The comparative inspection of the image data read by the line camera 131 of the image inspection device 10 from the top surface of the medium M with the print data PD11 is performed by comparing the image data read by the line camera 131 with the print data PD11. As shown in the inspection data CD11 shown on the far right of Figure 3A, in which the image data read by the line camera 131 is superimposed with the print data PD11, defective areas E11 to E15, where the pixel values do not match, occur in the pixel areas corresponding to dots D11 to D15. Defective areas E11 to E15 correspond to defective pixels that the image inspection unit has determined to be defective.

Figure 3B is a diagram illustrating comparative inspection of medium M when the position of the platen 112 is shifted in the image inspection device 10. The top surface of medium M photographed by the line camera 131 of the image inspection device 10 is out of the depth of field of the line camera 131 due to the position shift of the platen 112. As shown on the far left of Figure 3B, when an image OB13 of "A" (an image formed on the object to be inspected in the printing section) is printed on the top surface of medium M, the image OB11 read by the line camera 131 from the top surface of medium M becomes blurred due to focus shift.
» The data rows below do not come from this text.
/-- A batch with one of its members taken out: what stands before it, closed, and what stands after it, a new batch that its own first
member opened (R64). -/
def splitBatch (b : Batch) (id : Nat) : List Batch :=
  let before := b.members.takeWhile (·.op != id)
  let after := (b.members.dropWhile (·.op != id)).drop 1
  (if before.isEmpty then [] else [{ b with members := before, closed := true }])
    ++ (if after.isEmpty && b.closed then [] else [{ b with members := after, opened := (after.head?.map (·.since)).getD b.opened }])

def inBatch (r : Ring) (id : Nat) : Bool := r.batches.any (fun b => b.members.any (·.op == id))
def inGroup (r : Ring) (id : Nat) : Bool := r.groups.any (fun g => g.members.any (·.op == id))

/-- A batch member's outcome put on its ring. -/
def settleBatch (id : Nat) (c : Completion) (r : Ring) : Ring :=
  if endsBatch c then
    let r := { r with batches := r.batches.flatMap (fun (b : Batch) => if b.members.any (·.op == id) then splitBatch b id else [b]) }
    flushBatches { r with outq := r.outq ++ [c] }
  else
    flushBatches { r with batches := r.batches.map (fun (b : Batch) =>
      { b with members := b.members.map (fun m => if m.op = id then { m with done := some c } else m) }) }

/-! #### Transaction groups (R61-R64) -/

/-- A member's outcome kept until its group commits; a failure rolls the group back (R62). -/
def settleGroup (id : Nat) (c : Completion) (r : Ring) : Ring :=
  { r with groups := r.groups.map (fun g =>
      if g.members.any (·.op == id) then
        { g with
          members := g.members.map (fun m => if m.op = id then { m with done := some c } else m)
          failed := match g.failed with
            | some f => some f
            | none => if c.status = .ok then none else some (id, c.status) }
      else g) }

/-- A member of a failed group that has not been dispatched never is (R62): it gives back what it holds, and waits for the rollback with
the others. -/
def stopMember (s : State) (o : Op) : State :=
  updRing o.ring (settleGroup o.id (mkCompletion s o .groupRolledBack .none [] [])) (returnBanks o.banks (dropOp o.id s))

def stopMembers (ring : Nat) (s : State) : State :=
  match ring? s ring with
  | none => s
  | some r =>
    let bad (o : Op) : Bool := o.ring == ring && !dispatched o && r.groups.any (fun g => g.failed.isSome && g.members.any (·.op == o.id))
    (s.ops.filter bad).foldl stopMember s

/-! #### One operation's outcome -/

/-- The operation leaves the path: its reservations that end at release are returned, and its completion goes to its batch, to
its group, or to the completion writer; a completion of an old generation is discarded (R311). -/
def settle (o : Op) (c : Completion) (s : State) : State :=
  let s := dropOp o.id s
  match ring? s o.ring with
  | none => s
  | some r =>
    if o.gen != (instOf s o.inst).gen then
      updInst o.inst (fun i => { i with discards := sat 0xFFFF (i.discards + 1) })
        (setRing o.ring { r with
          batches := r.batches.map (fun b => { b with members := b.members.filter (·.op != o.id) })
          groups := r.groups.map (fun g => { g with members := g.members.filter (·.op != o.id) }) } s)
    else if inGroup r o.id then stopMembers o.ring (setRing o.ring (settleGroup o.id c r) s)
    else if inBatch r o.id then setRing o.ring (settleBatch o.id c { r with lastOut := s.beat }) s
    else pushOut o.ring c s

/-- A BUF_LOAD that does not end with OK leaves the words of its range unwritten (R56), where the range lies in a buffer of its instance
(log 134). -/
def unload (o : Op) (s : State) : State :=
  if o.desc.opcode != 0x0712 || refKind o.desc.outRef != .buffer then s
  else match lookup (bufHandle o.desc.outRef) s.bufs with
    | none => s
    | some b =>
      if b.owner = o.inst ∧ bufOffset o.desc.outRef + o.desc.outCap ≤ b.size then
        ((undoOf o o.desc.outCap).map (fun u => takeBack 0 u s)).getD s
      else s

/-- An operation that ends before dispatch: no slot, credits and banks returned at the gate where it ends (01 R14, R16). -/
def endEarly (o : Op) (st : Status) (opdata : Bytes) (s : State) : State :=
  settle o (mkCompletion s o st .none [] opdata) (returnBanks o.banks (unload o s))

/-! #### Commit (R17, 13 R292-R296, 14 R318) -/

/-- Pieces of a result written. -/
def writePieces (inst : Nat) (ps : List OutPiece) (s : State) : State := ps.foldl (fun t p => writePiece (spaceOf t inst) p t) s

/-- A result write fails: for its translation, which leaves OUT_REF's contents undefined (13 R294), or for a poisoned word, and then nothing
of it is written (15 R334). -/
def failPieces (st : Status) (inst : Nat) (ps : List OutPiece) (s : State) : State :=
  if st = .dmaTranslation then
    writePieces inst (ps.map (fun p => { p with data := (List.range p.data.length).map (freeByte s.fresh) })) { s with fresh := s.fresh + 1 }
  else s

/-- A completion whose result or whose own entry is lost: rebuilt from the admission record (15 R334; OPDATA: log 41). -/
def failCompletion (st : Status) (c : Completion) : Completion :=
  { c with dataDone := true, status := st, verdict := .none, outLen := 0, opdata := [], batch := false, covered := 1, parts := [], undo := none
           flags := { c.flags with poison := c.flags.poison || st == .poisonConsumed } }

/-- The failure can meet these writes: only host memory is translated; a poisoned word can stand in any staged output. -/
def canFail (st : Status) (ps : List OutPiece) : Bool := if st = .dmaTranslation then ps.any (·.buf.isNone) else !ps.isEmpty

/-- Which of the entries a batch completion covers a failure meets: the first it can meet; a poisoned word of the completion itself, the
last (log 135). -/
def failIndex (st : Status) (c : Completion) : Nat :=
  if c.dataDone || !c.parts.any (fun p => canFail st p.writes) then c.parts.length - 1
  else c.parts.findIdx (fun p => canFail st p.writes)

/-- What becomes of a result's writes at the commit (13 R294, 15 R334).  A poisoned word where no output is still to be written is one of
the completion's own entry.  An entry of a batch that fails gets its own completion, and ends the batch (R60). -/
def commitData (outcome : Status) (c : Completion) (s : State) : List Completion × State :=
  let meets := (!c.dataDone && canFail outcome c.writes) || outcome == .poisonConsumed
  if outcome == .ok || !meets then
    ([{ c with dataDone := true }], if c.dataDone then s else writePieces c.inst c.writes s)
  else if !c.batch then
    ([failCompletion outcome c], takeBackAt c.inst c.undo (if c.dataDone then s else failPieces outcome c.inst c.writes s))
  else
    let k := failIndex outcome c
    let before := c.parts.take k
    let after := c.parts.drop (k + 1)
    let one := (c.parts[k]?).map (fun p => failCompletion outcome
      { c with tag := p.tag, sqIndex := p.sqIndex, flags := p.flags, writes := p.writes, granules := p.granules })
    ((if before.isEmpty then [] else [{ coverAll before c with dataDone := true }]) ++ one.toList
        ++ (if after.isEmpty then [] else [coverAll after c]),
      takeBackAt c.inst ((c.parts[k]?).bind (·.undo)) (if c.dataDone then s
      else failPieces outcome c.inst ((c.parts[k]?).map (·.writes)).toList.flatten (writePieces c.inst (before.flatMap (·.writes)) s)))
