/-- The long-number keys an operation hands its unit: those its key fields name, and the one it makes. -/
def lnKeys (s : State) (o : Op) (created : Option Nat) : Bytes :=
  let ln (k : KeySlot) : Bool := 9 ≤ k.suite / 256 && k.suite / 256 ≤ 11
  (((([o.desc.keyA, o.desc.keyB].filterMap (resolveKey s o)) ++ created.toList).filterMap (slot? s.kv)).filter ln).flatMap (·.priv)

/-- A long-number unit takes an operation: it records its instance (09 R185), and holds the private values it works on with the fresh masks the
DRBG supplies (R181, R183): a 64-bit multiplier and a value as long as the key. -/
def takeWork (o : Op) (created : Option Nat) (s : State) : State :=
  let us := (o.units.filter (·.kind == .ln)).map (·.num)
  if us.isEmpty then s
  else
    let s := { s with eng := { s.eng with lnOwner := us.foldl (fun l u => put u o.inst l) s.eng.lnOwner } }
    let keys := lnKeys s o created
    if keys.isEmpty then s
    else
      let (masks, s) := freeBytes (8 + keys.length) s
      { s with eng := { s.eng with lnWork := us.foldl (fun l u => put u (keys ++ masks) l) s.eng.lnWork } }

/-- The slot an operation reads private material from turns DAMAGED with an uncorrectable error in it (12 R268): that of KEY_A, that of
KEY_B, or both. -/
def damageKeys (o : Op) (i : OpInput) (s : State) : State :=
  if namesStream o.desc.opcode then s else
  ((if i.keyFault then (resolveKey s o o.desc.keyA).toList else []) ++ (if i.keyFaultB then (resolveKey s o o.desc.keyB).toList else [])).foldl
    (fun t n => damageSlot n t) s

/-- A failure found after dispatch that the operand's bytes take no part in: it stands beside a failed read (R39 row 10; log 44). -/
def dataFree (o : Op) (st : Status) : Bool :=
  st == .truncated || st == .overrun || st == .journalFailed || st == .primaryUnreachable || st == .engineFault
    || (st == .keyRejected && opClass o.desc != 7)

/-- A group key whose creation fails at dispatch asks the primary for nothing (12 R269). -/
def unAsk (id : Nat) (s : State) : State :=
  if s.grp.creating.any (·.op == id) then
    updOp id (fun o => { o with waiting := false }) { s with grp := { s.grp with creating := s.grp.creating.filter (·.op != id) } }
  else s

/-- A direct output that overlaps the input: every byte of it is free; none of the opcodes that have one gives a verdict (03 R67). -/
def spoilOverlap (o : Op) (r : Run) (digests : Bytes) : Run × Bytes :=
  let n := (r.out ++ digests).length
  if directOut o n && overlaps o n then
    let (junk, t) := freeBytes n r.st
    ({ r with st := t, out := junk }, [])
  else (r, digests)

/-- Dispatch of an operation of classes 0x01-0x08. -/
def dispatchEngine (sp : OpSpec) (o : Op) (i : OpInput) (s : State) : State :=
  let s := if sp.random s o then (drbgsOf o).foldl (fun t k => countDraw k t) s else s
  let o := dispatchedOp s o (sp.slot s o i) i
  let r := sp.run (updOp o.id (fun _ => o) s) o i
  let operands := dataFails (sp.uses o.desc) s o i
  let outside := operands ++ when_ (sp.random s o && !rngOk s.kv) .rngFail ++ when_ (i.keyFault || i.keyFaultB) .poisonConsumed
  -- Without its operands the unit has nothing to check in them (log 44).
  let fails := outside ++ (if operands.isEmpty then r.fails else r.fails.filter (dataFree o))
  -- What a class 0x07 operation does at dispatch it does with its operands, its random bits and its keys (12 R254).
  let r := if opClass o.desc = 7 && !o.desc.group && !outside.isEmpty then
      { r with st := updOp o.id (fun _ => o) s, opdata := [], effects := [] }
    else r
  let digests := if snooping sp o.desc && !r.noDigests then maskOut o.desc.param ((inBytes s o i).drop (sp.msgFrom s o i)) else []
  -- A direct output that overlaps the input is undefined (03 R67).
  let (r, digests) := spoilOverlap o r digests
  let t := updOp o.id (fun x =>
    { x with parked := parkedOf fails r digests, poisonSeen := x.poisonSeen || fails.contains .poisonConsumed }) r.st
  let t := if o.desc.group then stageMember o { r with staged := if fails.isEmpty then r.staged else [] } t else t
  let t := damageKeys o i (takeWork o r.created t)
  let t := if outside.isEmpty then t else r.onFail t
  if fails.isEmpty then r.post t else unAsk o.id t

/-- A management operation has no slot and completes when its action is done (02 R26). -/
def dispatchManagement (sp : OpSpec) (o : Op) (i : OpInput) (s : State) : State :=
  let o := dispatchedOp s o 0 i
  let data := dataFails (sp.uses o.desc) s o i
  let o := { o with poisonSeen := o.poisonSeen || data.contains .poisonConsumed }
  let r := sp.run (updOp o.id (fun _ => o) s) o i
  match firstSlot (data ++ r.fails), r.wait with
  | none, some w => { r.st with im := { r.st.im with waits := put o.id w r.st.im.waits } }
  | none, none => settle o (mkCompletion r.st o r.good r.verdict r.out r.opdata) r.st
  | some st, _ => settle o (mkCompletion r.st o st .none [] r.opdata) r.st

/-- Stage 5 and dispatch of operation `id` as one atomic step (R503), where the operation is of this opcode and waits there; anything
else changes nothing (log 2). -/
def dispatchAs (sp : OpSpec) (id : Nat) (i : OpInput) (s : State) : State :=
  match op? s id with
  | none => s
  | some o =>
    if !(atStage5 s o && o.desc.opcode == sp.opcode && (!o.preFail.isEmpty || sp.ready s o)) then s
    else
      match firstPre (stage5Fails sp s o i) with
      | some st => endEarly o st (sp.earlyData s o st) (sp.early st o s)
      | none =>
        if opClass o.desc = 0x0F then dispatchManagement sp o i s
        else dispatchEngine sp o i s

/-- A management operation that has waited completes (02 R26). -/
def completeWait (id : Nat) (st : Status) (opdata : Bytes) (s : State) : State :=
  let s := { s with im := { s.im with waits := del id s.im.waits } }
  match op? s id with
  | none => s
  | some o => settle o (mkCompletion s o st .none [] opdata) s

/-- The slot class of a descriptor: L of B = IN_LEN + AUX_LEN, and OUT_CAP for the suites of extendable output (R72; RANDOM has a slot
function of its own). -/
def classOf (d : Desc) : Nat := lengthClass (d.inLen + d.auxLen + (if d.suite = 0x0D02 ∨ d.suite = 0x0D03 then d.outCap else 0))

end Sys2Proof.Machine
end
As shown in the center of Figure 3B, in the data SD11 of the image of the top surface of medium M photographed by the line camera 131, the blurred image SI11 of "A" has a larger contour than the original image OB11.

When comparing the image data read from the top surface of the medium M by the line camera 131 of the image inspection device 10 with the print data PD11, defective areas E21, where pixel values do not match, occur along the contour of the image OB13, as shown in the inspection data CD21 shown at the far right of Figure 3B. Defective areas E21 correspond to defective pixels that the image inspection unit has determined to be defective.

From the above, if the result of the comparison test is NG (failure) due to dirt on medium M, the number of defective points E11 to E15 will be a relatively small number of pixels corresponding to the number of dots D11 to D15. Even if the result of the comparison test is NG (failure) due to a defect in image OB11 of medium M, the number of defective points will be only a number corresponding to the number of pixels with the defect, so the number of defective points will be a relatively small number of pixels.

For example, whether a defective pixel is inside or outside of image OB11 can be used as a guide to distinguish whether the cause is dirt on medium M or a defect in image OB11. In other words, the comparison inspection can be performed separately as a comparison inspection of dirt on medium M and a comparison inspection of a defect in image OB11.

On the other hand, if the result of the comparison inspection is NG (defective) because the medium M is placed outside the depth of field of the line cameras 131 and 141, the defective area E21 will have a relatively large number of pixels according to the length of the contour of the image OB11.

The number of pixels in the defective area where the comparison test result is NG (failure) can be used as a guide to determine whether the cause of the comparison test result being NG (failure) is the printing device or the image inspection device 10.

For example, if the number of defective pixels is 5 or less, it may be determined that the cause of the NG (failure) result of the comparison inspection is the printing device. Also, if the number of defective pixels reaches 50, it may be determined that the cause of the NG (failure) result of the comparison inspection is the image inspection device 10.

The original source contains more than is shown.